■ Required work ■
Each line below from the one containing "theorem test_wf_zither_header : List.all" through the one containing "4294967296 0, .cfgRead" is to be given again exactly, and no line outside that span.

Extracted records:
################

-- ==== Sys2Proof/Tests/Slice0.lean ====
section
/-! SUPPORT. The author's own tests: well-formedness refuses an ill-formed term for each check, worked examples and check values of spec/,
and for every statement of the certificates a state and operands that meet the hypotheses of each of its clauses. -/

namespace Sys2Proof.Tests

open Sys2Proof.Machine

/-! ## Well-formed commands -/

theorem test_wf_header : List.all
    [({ course := 4 } : Hdr), { seq := 65536 }, { ack := 65536 }, { tag := 16777216 }, { epoch := 256 }, { len := 65536 }]
    (fun h => !h.wf) = true := by decide

theorem test_wf_zither_header : List.all [({ src := 4 } : ZHdr), { seq := 65536 }, { epoch := 256 }] (fun z => !z.wf) = true := by decide

theorem test_wf_refuses_1 : List.all (α := Instr)
    [.sysInfo { course := 4 }, .sysResync { course := 4 } {}, .cfgInfo { course := 4 }, .navStatusRead { course := 4 },
     .covFieldClose { course := 4 }, .covReconcile { course := 4 }, .swVentRead { course := 4 }, .swLimpFuseRead { course := 4 },
     .ioOutputRead { course := 4 } {}, .ioInputRead { course := 4 } {}, .ioAnalogRead { course := 4 }, .busSystemRead { course := 4 },
     .recFreeze { course := 4 }, .recThaw { course := 4 }, .mntInfo { course := 4 }, .cfgVerify { course := 4 } {},
     .mntFwCommit { course := 4 } {}, .sysReplay { course := 4 } 0 0 0, .sysReplay {} 256 0 0, .sysReplay {} 0 65536 0,
     .sysReplay {} 0 0 65536, .sysOutputs { course := 4 } 0 [], .sysOutputs {} 256 [], .sysPower { course := 4 } 0 0 [],
     .sysPower {} 256 0 [], .sysPower {} 0 4294967296 [], .sysReset { course := 4 } 0, .sysReset {} 4294967296,
     .sysTimeSet { course := 4 } 0 0 0, .sysTimeSet {} 4294967296 0 0, .sysTimeSet {} 0 65536 0, .sysTimeSet {} 0 0 4294967296,
     .cfgBegin { course := 4 } 0, .cfgBegin {} 4294967296, .mntFwBegin { course := 4 } 0, .mntFwBegin {} 4294967296,
     .cfgWrite { course := 4 } 0 [], .cfgWrite {} 4294967296 [], .cfgWrite {} 0 (List.replicate 1025 0),
     .covPolyLoad { course := 4 } 0 [], .covPolyLoad {} 4294967296 [], .covPolyLoad {} 0 (List.replicate 1025 0),
     .mntFwWrite { course := 4 } 0 [], .mntFwWrite {} 4294967296 [], .mntFwWrite {} 0 (List.replicate 1025 0),
     .cfgCommit { course := 4 } 0 {}, .cfgCommit {} 256 {}, .cfgRead { course := 4 } 0 0 0, .cfgRead {} 256 0 0,
     .cfgRead {} 0 4294967296 0, .cfgRead {} 0 0 4294967296, .navSubscribe { course := 4 } 0 0, .navSubscribe {} 256 0,
     .navSubscribe {} 0 256, .navNavbitsSelect { course := 4 } 0 0, .navNavbitsSelect {} 256 0, .navNavbitsSelect {} 0 256,
     .navRtcm { course := 4 } [], .navRtcm {} (List.replicate 1025 0), .navRetentionClear { course := 4 } 0]
    (fun i => !i.wf) = true := by decide +kernel

theorem test_wf_refuses_2 : List.all (α := Instr)
    [.navRetentionClear {} 4294967296, .covFieldOpen { course := 4 } 0 0 0 0 0 0, .covFieldOpen {} 4294967296 0 0 0 0 0,
     .covFieldOpen {} 0 9223372036854775808 0 0 0 0, .covFieldOpen {} 0 (-9223372036854775809) 0 0 0 0,
     .covFieldOpen {} 0 0 9223372036854775808 0 0 0, .covFieldOpen {} 0 0 (-9223372036854775809) 0 0 0,
     .covFieldOpen {} 0 0 0 2147483648 0 0, .covFieldOpen {} 0 0 0 (-2147483649) 0 0, .covFieldOpen {} 0 0 0 0 256 0,
     .covFieldOpen {} 0 0 0 0 0 256, .covFieldReset { course := 4 } 0, .covFieldReset {} 4294967296, .covFieldDelete { course := 4 } 0,
     .covFieldDelete {} 4294967296, .covPolyCommit { course := 4 } 0 0, .covPolyCommit {} 4294967296 0, .covPolyCommit {} 0 4294967296,
     .covMaster { course := 4 } 0 0, .covMaster {} 256 0, .covMaster {} 0 256, .covSectionMode { course := 4 } 0 0,
     .covSectionMode {} 65536 0, .covSectionMode {} 0 256, .covExport { course := 4 } 0 0 0 0 0 0, .covExport {} 4294967296 0 0 0 0 0,
     .covExport {} 0 256 0 0 0 0, .covExport {} 0 0 32768 0 0 0, .covExport {} 0 0 (-32769) 0 0 0, .covExport {} 0 0 0 32768 0 0,
     .covExport {} 0 0 0 (-32769) 0 0, .covExport {} 0 0 0 0 32768 0, .covExport {} 0 0 0 0 (-32769) 0, .covExport {} 0 0 0 0 0 32768,
     .covExport {} 0 0 0 0 0 (-32769), .covCountersRead { course := 4 } 0 0 0, .covCountersRead {} 256 0 0, .covCountersRead {} 0 256 0,
     .covCountersRead {} 0 0 65536, .fretArm { course := 4 } [], .fretArm {} [{ tag := 65536 }], .fretCancel { course := 4 } 0 0,
     .fretCancel {} 65536 0, .fretCancel {} 0 65536, .unitCmd { course := 4 } 0 0, .unitCmd {} 65536 0, .unitCmd {} 0 256,
     .unitMode { course := 4 } 0 0, .unitMode {} 65536 0, .unitMode {} 0 256, .unitSetpoint { course := 4 } 0 0,
     .unitSetpoint {} 65536 0, .unitSetpoint {} 0 4294967296, .unitFaultClear { course := 4 } 0 0 [] [], .unitFaultClear {} 256 0 [] [],
     .unitFaultClear {} 0 65536 [] [], .unitFaultClear {} 0 0 [128] [], .unitFaultClear {} 0 0 [] [16],
     .unitStatusRead { course := 4 } 0 0 {}, .unitStatusRead {} 65536 0 {}]
    (fun i => !i.wf) = true := by decide +kernel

################

■ The completed task ■
theorem test_wf_zither_header : List.all [({ src := 4 } : ZHdr), { seq := 65536 }, { epoch := 256 }] (fun z => !z.wf) = true := by decide

theorem test_wf_refuses_1 : List.all (α := Instr)
    [.sysInfo { course := 4 }, .sysResync { course := 4 } {}, .cfgInfo { course := 4 }, .navStatusRead { course := 4 },
     .covFieldClose { course := 4 }, .covReconcile { course := 4 }, .swVentRead { course := 4 }, .swLimpFuseRead { course := 4 },
     .ioOutputRead { course := 4 } {}, .ioInputRead { course := 4 } {}, .ioAnalogRead { course := 4 }, .busSystemRead { course := 4 },
     .recFreeze { course := 4 }, .recThaw { course := 4 }, .mntInfo { course := 4 }, .cfgVerify { course := 4 } {},
     .mntFwCommit { course := 4 } {}, .sysReplay { course := 4 } 0 0 0, .sysReplay {} 256 0 0, .sysReplay {} 0 65536 0,
     .sysReplay {} 0 0 65536, .sysOutputs { course := 4 } 0 [], .sysOutputs {} 256 [], .sysPower { course := 4 } 0 0 [],
     .sysPower {} 256 0 [], .sysPower {} 0 4294967296 [], .sysReset { course := 4 } 0, .sysReset {} 4294967296,
     .sysTimeSet { course := 4 } 0 0 0, .sysTimeSet {} 4294967296 0 0, .sysTimeSet {} 0 65536 0, .sysTimeSet {} 0 0 4294967296,
     .cfgBegin { course := 4 } 0, .cfgBegin {} 4294967296, .mntFwBegin { course := 4 } 0, .mntFwBegin {} 4294967296,
     .cfgWrite { course := 4 } 0 [], .cfgWrite {} 4294967296 [], .cfgWrite {} 0 (List.replicate 1025 0),
     .covPolyLoad { course := 4 } 0 [], .covPolyLoad {} 4294967296 [], .covPolyLoad {} 0 (List.replicate 1025 0),
     .mntFwWrite { course := 4 } 0 [], .mntFwWrite {} 4294967296 [], .mntFwWrite {} 0 (List.replicate 1025 0),
     .cfgCommit { course := 4 } 0 {}, .cfgCommit {} 256 {}, .cfgRead { course := 4 } 0 0 0, .cfgRead {} 256 0 0,
     .cfgRead {} 0 4294967296 0, .cfgRead {} 0 0 4294967296, .navSubscribe { course := 4 } 0 0, .navSubscribe {} 256 0,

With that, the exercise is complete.